The front-runner for this year's MVP is Westbrook's former teammate James Harden, who finished runner-up last year and has led the Houston Rockets to an NBA-best 64-15 record. Harden would be the third member of the early-2010s Oklahoma City Thunder to earn the league's highest individual honor, after Westbrook and Kevin Durant.
Durant has already given Harden his stamp of approval, saying that "it's his turn." Asked whether he feels the same, Westbrook demurred.
"I'm not sure," he said. "Obviously he's having a good year, a great year.

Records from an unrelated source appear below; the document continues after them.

-- ==== Sys2Proof/Certificates/Slice0/Obligations.lean ====
section
/-! DEFINITION. The statements for the provers, one for each rule or group of rules of the spec that they say. -/

open Sys2Proof Sys2Proof.Machine

/-! ### The machine's step -/

/-- A step takes the command at the front of the queue and is `exec` of it with the queue's rest (the model's own queue). With no
command waiting a step is one compute clock of the block with the management clocks that begin in it, or one management clock while
the compute clock is stopped: the queue and the fuses stay, and the flash takes what Farrier retired in that clock (the model's own
choice: notes/assumptions/2.md). -/
def Obligations.StepRunsTheFrontCommandOrOneClock : Prop :=
  (∀ (c : Instr) (q : List Instr) (s : State), step (s.withPending (c :: q)) = exec c (s.withPending q)) ∧
  (∀ s : State, s.pending = [] → step s = .next { s with b := s.b.tick, flash := s.flash.retire s.b.tick.ladder })

/-- Every command of the table completes: none ends in a fault or a refusal, and none touches the queue behind it. -/
def Obligations.EveryCommandCompletesAndKeepsTheQueue : Prop :=
  ∀ (c : Instr) (s : State), Completes (exec c s) fun t => t.pending = s.pending

/-! ### The stride time base -/

/-- R98: a synchronised pulse edge is accepted in HOLDOVER and UNLOCKED, and in LOCKED from management phase 0xFF00 on: the
generator's next clock then makes phase zero. An earlier edge is only counted. In that next clock (`Block.generate`, the generator's
part of an idle step) the accepted edge locks the time base, zeroes the accumulator, measures INC where no message is applied, and
phase zero is due in the compute domain 8 compute clocks later (R99, R102). -/
def Obligations.PulseEdgeAcceptedOrCounted : Prop :=
  ∀ s : State, s.b.start.stage ≠ 0 →
    (s.b.time.lock ≠ .locked ∨ 0xFF00 ≤ s.b.time.mgmtPhase →
      exec .stridePulseEdge s = .next { s with b := { s.b with time := { s.b.time with edgeDue := true } } }) ∧
    (s.b.time.edgeDue = true →
      s.b.Keeps [.time] s.b.generate ∧ s.b.generate.time.edgeDue = false ∧ s.b.generate.time.lock = .locked ∧
        s.b.generate.time.acc = 0 ∧ s.b.generate.time.lastEdge = some s.b.time.mclk ∧
        s.b.generate.time.zeroDue = s.b.time.zeroDue ++ [(s.b.time.clk + 8, s.b.time.mgmtPhase)] ∧
        s.b.generate.time.count = s.b.time.count ∧
        s.b.generate.time.pulseSpurious = s.b.time.pulseSpurious ∧
        s.b.generate.time.holdoverStrides = s.b.time.holdoverStrides ∧
        (∀ e, s.b.time.lastEdge = some e → appliedMsg s.b.time.accepted = none →
          s.b.generate.time.inc = (edgeInc s.b.time.lenNs (s.b.time.mclk - e)).1)) ∧
    (s.b.time.lock = .locked → s.b.time.mgmtPhase < 0xFF00 →
      exec .stridePulseEdge s =
        .next { s with b := { s.b with time :=
          { s.b.time with pulseSpurious := min 4294967295 (s.b.time.pulseSpurious + 1) } } })

/-- R99: where A has stood at 0xFFFF for GRACE in LOCKED and no edge was accepted, the block makes phase zero itself, from 0xFFFF,
in HOLDOVER with A at zero; where A + INC reaches 2^48 in HOLDOVER it wraps and keeps the carry. Both are made by the generator's
next management clock (`Block.generate`, a part of an idle step), which the event command asks for, and both are counted in
HOLDOVER_STRIDES and in the tally of such strides; the compute domain's phase zero is due 8 compute clocks later (R102). -/
def Obligations.BlockMakesPhaseZeroInHoldover : Prop :=
  (∀ (s : State) (h : Nat), s.b.time.lock = .locked → s.b.time.edgeDue = false → s.b.time.heldAt = some h →
    h + ceilDiv (s.b.time.grace * 2 ^ 32) s.b.time.inc ≤ s.b.time.mclk →
    exec .graceExpiry s = .next { s with b := { s.b with time := { s.b.time with ownDue := true } } }) ∧
  (∀ b : Block, b.time.lock = .locked → b.time.edgeDue = false → b.time.ownDue = true →
    b.Keeps [.time, .tally] b.generate ∧ b.generate.time.lock = .holdover ∧ b.generate.time.acc = 0 ∧
      b.generate.time.ownDue = false ∧ b.generate.time.zeroDue = b.time.zeroDue ++ [(b.time.clk + 8, 0xFFFF)] ∧
      b.generate.time.holdoverStrides = min 4294967295 (b.time.holdoverStrides + 1) ∧
      b.generate.tallyGet 0x8010 3 = min 4294967295 (b.tallyGet 0x8010 3 + 1)) ∧
  (∀ s : State, s.b.time.lock = .holdover → s.b.time.edgeDue = false → 2 ^ 48 ≤ s.b.time.acc + s.b.time.inc →
    exec .holdoverWrap s = .next { s with b := { s.b with time := { s.b.time with ownDue := true } } }) ∧
  (∀ b : Block, b.time.lock = .holdover → b.time.edgeDue = false → 2 ^ 48 ≤ b.time.acc + b.time.inc →
    b.Keeps [.time, .tally] b.generate ∧ b.generate.time.lock = .holdover ∧
      b.generate.time.acc = (b.time.acc + b.time.inc) % 2 ^ 48 ∧
      b.generate.time.zeroDue = b.time.zeroDue ++ [(b.time.clk + 8, 0xFFFF)] ∧
      b.generate.time.holdoverStrides = min 4294967295 (b.time.holdoverStrides + 1) ∧
      b.generate.tallyGet 0x8010 3 = min 4294967295 (b.tallyGet 0x8010 3 + 1))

Their team has the best record in the NBA. I'm not sure."
Westbrook pointed out, as so many others have, that the award means different things to different people from one season to the next.
"Honestly, I don't know kind of what you go off of, because MVP's kind of been picked differently every year," he said. "So, it depends what criteria, what it is that you guys vote for. Obviously (Harden) is leading the charge at the moment."
Westbrook's MVP season broke with precedent, since the Thunder finished just sixth in the Western Conference at 47-35, the worst record for an MVP's team since Kareem Abdul-Jabbar won the award for the 40-42 Lakers in 1975-76. Harden's season, though, has combined extraordinary statistical production with remarkable team success, making his case pretty difficult to argue.
Westbrook's Thunder, clinging to a playoff spot in the overcrowded West, will face Harden's Rockets on Saturday night.